The program is going to be superb. You will meet and personally interact with the scientists and leaders who are the doing the research to save your precious life.


Sorry, I don't feel so confident about cryonics' "scientists and leaders" these days. I don't say I suspect their motives. Quite the contrary; I know they want to find solutions to the Emergency as badly as I do.

I do say that they need to break out of the Not Invented Here trap which has caused progress in cryonics to stagnate for the past 20 years. The model I'd like to pursue, based on open innovation and inducement prizes, has empirical evidence in its favor as a way forward; and it would also cleverly motivate people outside of cryonics to spend their own time and money in trying to solve our problems.

I also don't find it persuasive to hear that cryonics requires such specialized knowledge and training in its assumptions that outsiders can't acquire useful insight into it readily. What if it turns out instead that over-specialization and narrow focus have contributed to cryonics' stagnation?
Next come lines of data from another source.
-- ==== Sys2Proof/Certificates/Slice0/Obligations.lean ====
section
/-! DEFINITION. The statements for the provers. Each docstring names the rules of the spec that the statement formalises. -/

open Sys2Proof Sys2Proof.Machine Sys2Proof.Claims

/-- R197: a uniform word of two sources writes the tabled value of its sources to its scalar, and only that.
R197, R200, R201: a uniform word of one source, an immediate or a constant shift writes the tabled value.
R198: the words of two scalar pairs add and subtract modulo 2^64. -/
def Obligations.UniformResults : Prop :=
  (∀ (s : State) (d a b : Nat) (fa fb : Bool) (i : Instr) (f : Word → Word → Word), (i, f) ∈ uniTable d a b fa fb →
     Live s → SOk s a → SOk s b → SOk s d → Gives i s (s.g.wrS d (f (s.src.sVal a) (s.src.sVal b)))) ∧
  (∀ (s : State) (d a k : Nat) (fa : Bool) (i : Instr) (f : Word → Word), (i, f) ∈ uniUnTable d a fa k →
     Live s → SOk s a → SOk s d → Gives i s (s.g.wrS d (f (s.src.sVal a)))) ∧
  (∀ (s : State) (d a b : Nat) (fa fb : Bool), Live s → SPairOk s a → SPairOk s b → SPairOk s d →
     Gives (.sadd64 d a b fa fb) s (s.g.wrSPair d (s.src.sPair a + s.src.sPair b)) ∧
     Gives (.ssub64 d a b fa fb) s (s.g.wrSPair d (s.src.sPair a - s.src.sPair b)))

/-- R197 to R199, R203: SSEL keeps its destination where the selector is 0; SCMP writes 1 where the relation of its code holds and 0
where not; SLI writes a signed constant of 19 bits and SLIT one of 32.
R202: the field words take, extend and insert bits [POS + W1 : POS] where the field lies within the word; where it does not, the
word takes an illegal-operand fault. -/
def Obligations.UniformSelectCompareField : Prop :=
  (∀ (s : State) (d a b cc k : Nat) (fa fb : Bool), Live s → SOk s d →
     Gives (.sli d k) s (s.g.wrS d ((BitVec.ofNat 19 k).signExtend 32)) ∧
     Gives (.slit d k) s (s.g.wrS d (BitVec.ofNat 32 k)) ∧
     (SOk s a → SOk s b →
       Gives (.ssel d a b fa fb) s (s.g.wrS d (if s.src.sVal b = 0 then s.src.sVal d else s.src.sVal a)) ∧
       (cc < 10 → ∃ x, Gives (.scmp cc d a b fa fb) s (s.g.wrS d x) ∧
         (holdsCc cc (s.src.sVal a) (s.src.sVal b) → x = 1) ∧ (¬ holdsCc cc (s.src.sVal a) (s.src.sVal b) → x = 0)))) ∧
  (∀ (s : State) (d a w1 pos : Nat) (fa : Bool), Live s → SOk s a → SOk s d →
     (pos + w1 < 32 →
       Gives (.sbfeZ d a fa w1 pos) s (s.g.wrS d (((s.src.sVal a).extractLsb' pos (w1 + 1)).setWidth 32)) ∧
       Gives (.sbfeS d a fa w1 pos) s (s.g.wrS d (((s.src.sVal a).extractLsb' pos (w1 + 1)).signExtend 32)) ∧
       ∃ x : Word, Gives (.sbfi d a fa w1 pos) s (s.g.wrS d x) ∧ ∀ k, k < 32 →
         x.getLsbD k = if pos ≤ k ∧ k ≤ pos + w1 then (s.src.sVal a).getLsbD (k - pos) else (s.src.sVal d).getLsbD k) ∧
     (32 ≤ pos + w1 → ∀ i, i ∈ [Instr.sbfeZ d a fa w1 pos, .sbfeS d a fa w1 pos, .sbfi d a fa w1 pos] →
       exec i s = .next (s.issueFault (s.faultOf .illegalOperand))))

/-- R204, R206, R207: JMP transfers to the packet OFF away when the test of its COND holds, BRZ where its scalar is 0 and BRNZ where it is
not; otherwise the path falls through, and nothing else changes. -/
def Obligations.ConditionalTransfers : Prop :=
  ∀ (s : State) (cond d off : Nat), Live s →
    (cond < 5 →
      ((cond = 0 ∨ (cond = 1 ∧ s.src.em = 0) ∨ (cond = 2 ∧ s.src.em ≠ 0) ∨ (cond = 3 ∧ s.src.em = ~~~s.src.x)
          ∨ (cond = 4 ∧ s.src.em ≠ ~~~s.src.x)) →
        Does (.jmp cond off) s s .transferred
          (signedAt s (s.g.moveTo (atPacket (packetAt s.src.pos.pa 21 off))))) ∧
      (¬ (cond = 0 ∨ (cond = 1 ∧ s.src.em = 0) ∨ (cond = 2 ∧ s.src.em ≠ 0) ∨ (cond = 3 ∧ s.src.em = ~~~s.src.x)
          ∨ (cond = 4 ∧ s.src.em ≠ ~~~s.src.x)) →
        Does (.jmp cond off) s s .issued (signedAt s s.g))) ∧
    (SOk s d →
      (s.src.sVal d = 0 →
        Does (.brz d off) s s .transferred
          (signedAt s (s.g.moveTo (atPacket (packetAt s.src.pos.pa 19 off)))) ∧
        Does (.brnz d off) s s .issued (signedAt s s.g)) ∧
      (s.src.sVal d ≠ 0 →
        Does (.brz d off) s s .issued (signedAt s s.g) ∧
        Does (.brnz d off) s s .transferred
          (signedAt s (s.g.moveTo (atPacket (packetAt s.src.pos.pa 19 off))))))
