-- ==== Sys2Proof/Laws/State.lean ====
section
/-! SUPPORT. What each update of the state leaves as it was, field by field, what it leaves where it writes, and the same of the updates of a
group. -/

namespace Sys2Proof.Machine

/-! ### Fields that an update of the state leaves -/

@[simp] theorem State.setGrp_now (s : State) (i : Nat) (g : Group) : (s.setGrp i g).now = s.now := rfl
@[simp] theorem State.setGrp_round (s : State) (i : Nat) (g : Group) : (s.setGrp i g).round = s.round := rfl
@[simp] theorem State.setGrp_turn (s : State) (i : Nat) (g : Group) : (s.setGrp i g).turn = s.turn := rfl
@[simp] theorem State.setGrp_agenda (s : State) (i : Nat) (g : Group) : (s.setGrp i g).agenda = s.agenda := rfl
@[simp] theorem State.setGrp_ticket (s : State) (i : Nat) (g : Group) : (s.setGrp i g).ticket = s.ticket := rfl
@[simp] theorem State.setGrp_hosted (s : State) (i : Nat) (g : Group) : (s.setGrp i g).hosted = s.hosted := rfl
@[simp] theorem State.setGrp_cur (s : State) (i : Nat) (g : Group) : (s.setGrp i g).cur = s.cur := rfl
@[simp] theorem State.setGrp_verdict (s : State) (i : Nat) (g : Group) : (s.setGrp i g).verdict = s.verdict := rfl
@[simp] theorem State.setGrp_issue (s : State) (i : Nat) (g : Group) : (s.setGrp i g).issue = s.issue := rfl
@[simp] theorem State.setGrp_rest (s : State) (i : Nat) (g : Group) : (s.setGrp i g).rest = s.rest := rfl
@[simp] theorem State.setGrp_snaps (s : State) (i : Nat) (g : Group) : (s.setGrp i g).snaps = s.snaps := rfl
@[simp] theorem State.setGrp_teams (s : State) (i : Nat) (g : Group) : (s.setGrp i g).teams = s.teams := rfl
@[simp] theorem State.setGrp_launches (s : State) (i : Nat) (g : Group) : (s.setGrp i g).launches = s.launches := rfl
@[simp] theorem State.setGrp_emissions (s : State) (i : Nat) (g : Group) : (s.setGrp i g).emissions = s.emissions := rfl
@[simp] theorem State.setGrp_ops (s : State) (i : Nat) (g : Group) : (s.setGrp i g).ops = s.ops := rfl
@[simp] theorem State.setGrp_copies (s : State) (i : Nat) (g : Group) : (s.setGrp i g).copies = s.copies := rfl
@[simp] theorem State.setGrp_cores (s : State) (i : Nat) (g : Group) : (s.setGrp i g).cores = s.cores := rfl
@[simp] theorem State.setGrp_clusters (s : State) (i : Nat) (g : Group) : (s.setGrp i g).clusters = s.clusters := rfl
@[simp] theorem State.setGrp_segs (s : State) (i : Nat) (g : Group) : (s.setGrp i g).segs = s.segs := rfl
@[simp] theorem State.setGrp_l2 (s : State) (i : Nat) (g : Group) : (s.setGrp i g).l2 = s.l2 := rfl
@[simp] theorem State.setGrp_crypt (s : State) (i : Nat) (g : Group) : (s.setGrp i g).crypt = s.crypt := rfl
@[simp] theorem State.setGrp_dir (s : State) (i : Nat) (g : Group) : (s.setGrp i g).dir = s.dir := rfl
@[simp] theorem State.setGrp_invals (s : State) (i : Nat) (g : Group) : (s.setGrp i g).invals = s.invals := rfl
@[simp] theorem State.setGrp_mons (s : State) (i : Nat) (g : Group) : (s.setGrp i g).mons = s.mons := rfl
@[simp] theorem State.setGrp_refl (s : State) (i : Nat) (g : Group) : (s.setGrp i g).refl = s.refl := rfl
@[simp] theorem State.setGrp_merges (s : State) (i : Nat) (g : Group) : (s.setGrp i g).merges = s.merges := rfl
@[simp] theorem State.setGrp_halves (s : State) (i : Nat) (g : Group) : (s.setGrp i g).halves = s.halves := rfl
@[simp] theorem State.setGrp_deadNums (s : State) (i : Nat) (g : Group) : (s.setGrp i g).deadNums = s.deadNums := rfl
@[simp] theorem State.setGrp_locks (s : State) (i : Nat) (g : Group) : (s.setGrp i g).locks = s.locks := rfl
@[simp] theorem State.setGrp_ctxs (s : State) (i : Nat) (g : Group) : (s.setGrp i g).ctxs = s.ctxs := rfl
@[simp] theorem State.setGrp_parts (s : State) (i : Nat) (g : Group) : (s.setGrp i g).parts = s.parts := rfl
@[simp] theorem State.setGrp_queues (s : State) (i : Nat) (g : Group) : (s.setGrp i g).queues = s.queues := rfl
@[simp] theorem State.setGrp_tlb (s : State) (i : Nat) (g : Group) : (s.setGrp i g).tlb = s.tlb := rfl
@[simp] theorem State.setGrp_icache (s : State) (i : Nat) (g : Group) : (s.setGrp i g).icache = s.icache := rfl
@[simp] theorem State.setGrp_gens (s : State) (i : Nat) (g : Group) : (s.setGrp i g).gens = s.gens := rfl
@[simp] theorem State.setGrp_access (s : State) (i : Nat) (g : Group) : (s.setGrp i g).access = s.access := rfl
@[simp] theorem State.setGrp_apers (s : State) (i : Nat) (g : Group) : (s.setGrp i g).apers = s.apers := rfl
@[simp] theorem State.setGrp_exports (s : State) (i : Nat) (g : Group) : (s.setGrp i g).exports = s.exports := rfl
@[simp] theorem State.setGrp_keys (s : State) (i : Nat) (g : Group) : (s.setGrp i g).keys = s.keys := rfl
@[simp] theorem State.setGrp_boot (s : State) (i : Nat) (g : Group) : (s.setGrp i g).boot = s.boot := rfl
@[simp] theorem State.setGrp_fleet (s : State) (i : Nat) (g : Group) : (s.setGrp i g).fleet = s.fleet := rfl
@[simp] theorem State.setGrp_weights (s : State) (i : Nat) (g : Group) : (s.setGrp i g).weights = s.weights := rfl
@[simp] theorem State.setGrp_scale (s : State) (i : Nat) (g : Group) : (s.setGrp i g).scale = s.scale := rfl
@[simp] theorem State.setGrp_msix (s : State) (i : Nat) (g : Group) : (s.setGrp i g).msix = s.msix := rfl
@[simp] theorem State.setGrp_monlog (s : State) (i : Nat) (g : Group) : (s.setGrp i g).monlog = s.monlog := rfl
@[simp] theorem State.setGrp_mem (s : State) (i : Nat) (g : Group) : (s.setGrp i g).mem = s.mem := rfl
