/-- A partition that a write makes starts with the clocks' present counts; any other keeps its own. -/
theorem part_putPart (s : State) (p : Nat) (f : Part → Part) :
    ∃ a b, (s.putPart p f).part p = f { s.part p with opSince := a, cyc := b } := by
  simp only [State.putPart, State.part, SMap.getD_set_self]
  cases h : SMap.find s.parts p with
  | none => exact ⟨s.fleet.lastExport, s.cyc0 (.facets p), by simp [SMap.getD, h]⟩
  | some x => exact ⟨x.opSince, x.cyc, by simp [SMap.getD, h]⟩

theorem find_putPart_ne (s : State) {p j : Nat} (f : Part → Part) (h : j ≠ p) :
    SMap.find (s.putPart p f).parts j = SMap.find s.parts j := SMap.find_set_ne _ _ h

/-- Where no certificate and no record is held, none goes to a ring (R460, R461). -/
theorem flushMeters_of_none (hheld : s.fleet.held = []) (hcerts : s.fleet.certs = []) : s.flushMeters = s := by
  simp only [State.flushMeters, State.flushCerts, hheld, hcerts, List.foldl_nil]
  rw [← hheld, ← hcerts]

theorem flushErrors_of_none (h : s.fleet.errHeld = []) : s.flushErrors = s := by
  simp only [State.flushErrors, h, List.foldl_nil]

/-! ### A write comes about -/

/-- `u` is `t` but for the verdict, which is still that of `s`. -/
def Leaves (s t u : State) : Prop := { u with verdict := s.verdict } = t

/-- A write outside minimal mode is what `writeReg` gives of the register's number (R7, R436). -/
theorem exec_configWrite {n : Nat} {r : CReg} (hm : s.boot.minimal = false) (hr : cregs[n]? = some r) :
    exec (.configRegisterWrite n i v) s = .next ((s.verd .issued).writeReg r i v) := by
  show execConfigRegisterWrite n i v s = _
  simp [execConfigRegisterWrite, hr, evStep, State.configs, hm]

theorem comes_write {n : Nat} {r : CReg} {t : State} {p : State → Prop} (hm : s.boot.minimal = false) (hr : cregs[n]? = some r)
    (hw : (s.verd .issued).writeReg r i v = t) (hv : t.verdict = .issued) (hp : p t) : Comes (.configRegisterWrite n i v) s p :=
  ⟨t, (exec_configWrite hm hr).trans (congrArg _ hw), hv, hp⟩

/-- A refused write is reported, and changes nothing else. -/
theorem comes_refused {n k : Nat} {r : CReg} (hm : s.boot.minimal = false) (hr : cregs[n]? = some r)
    (hw : (s.verd .issued).writeReg r i v = (s.verd .issued).tell .configError k) :
    Comes (.configRegisterWrite n i v) s (Leaves s { s with monlog := s.monlog ++ [(.configError, k)] }) :=
  comes_write hm hr hw rfl rfl

/-- A step that changes one partition, and of it neither of the counts that a partition's first write starts. -/
theorem comes_putPart {e : Instr} {f : Part → Part} (he : exec e s = .next ((s.verd .issued).putPart i f))
    (hf : ∀ x a b, { f { x with opSince := a, cyc := b } with opSince := x.opSince, cyc := x.cyc } = f x) :
    Comes e s (fun u => Leaves s { s with parts := u.parts } u ∧
      { u.part i with opSince := (s.part i).opSince, cyc := (s.part i).cyc } = f (s.part i) ∧
      ∀ j, j ≠ i → SMap.find u.parts j = SMap.find s.parts j) := by
  obtain ⟨a, b, hab⟩ := part_putPart (s.verd .issued) i f
  refine ⟨_, he, rfl, rfl, ?_, fun j hj => find_putPart_ne (s.verd .issued) f hj⟩
  rw [hab]
  exact hf (s.part i) a b

/-! ### Registers of the monitor's tables -/

theorem comes_locked (hm : s.boot.minimal = false) (hl : s.boot.locked = true) {n : Nat} (hn : n < 3) :
    Comes (.configRegisterWrite n i v) s (Leaves s s) := by
  have hkeeps : ∀ r, r = .xlat ∨ r = .weight ∨ r = .scale → (s.verd .issued).writeReg r i v = s.verd .issued := by
    rintro r (rfl | rfl | rfl) <;> simp [State.writeReg, State.verd, hl]
  obtain rfl | rfl | rfl : n = 0 ∨ n = 1 ∨ n = 2 := by omega
  · exact comes_write hm rfl (hkeeps _ (.inl rfl)) rfl rfl
  · exact comes_write hm rfl (hkeeps _ (.inr (.inl rfl))) rfl rfl
  · exact comes_write hm rfl (hkeeps _ (.inr (.inr rfl))) rfl rfl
Perhaps egoism plays a role in this as well. Cryonicists tend to display the Great Man view of history, where in many cases "great" means something like "freakishly smart (like how we view our idealized future selves)." A certain amount of command-economy thinking probably plays a role here as well, despite the prevalence of free-market advocates in cryonics. Cryonicists tend to assume that a handful of very smart technocrats have to run cryonics organizations and make cryonics work, based on the assumptions that other people can't or won't contribute because "they don't get it," and that we can't trust those people any way if they don't want cryonic suspension for themselves. (I do see the wisdom of not entrusting newcomers with too much responsibility within cryonics organizations, however, until we have plenty of experience with them to get a good reading of their competence and character.)

But in reality progress comes from networking many human minds of varying and dissimilar abilities and world views together through markets and other social mechanisms, as Matt Ridley points in out in his answer to the current Edge Question. The success of the cryonics project will require just this sort of networking together of as many human minds as we can access, to find or infer the dispersed and tacit knowledge we need, even if the overwhelming majority of them don't care for, or even know about, cryonic suspension.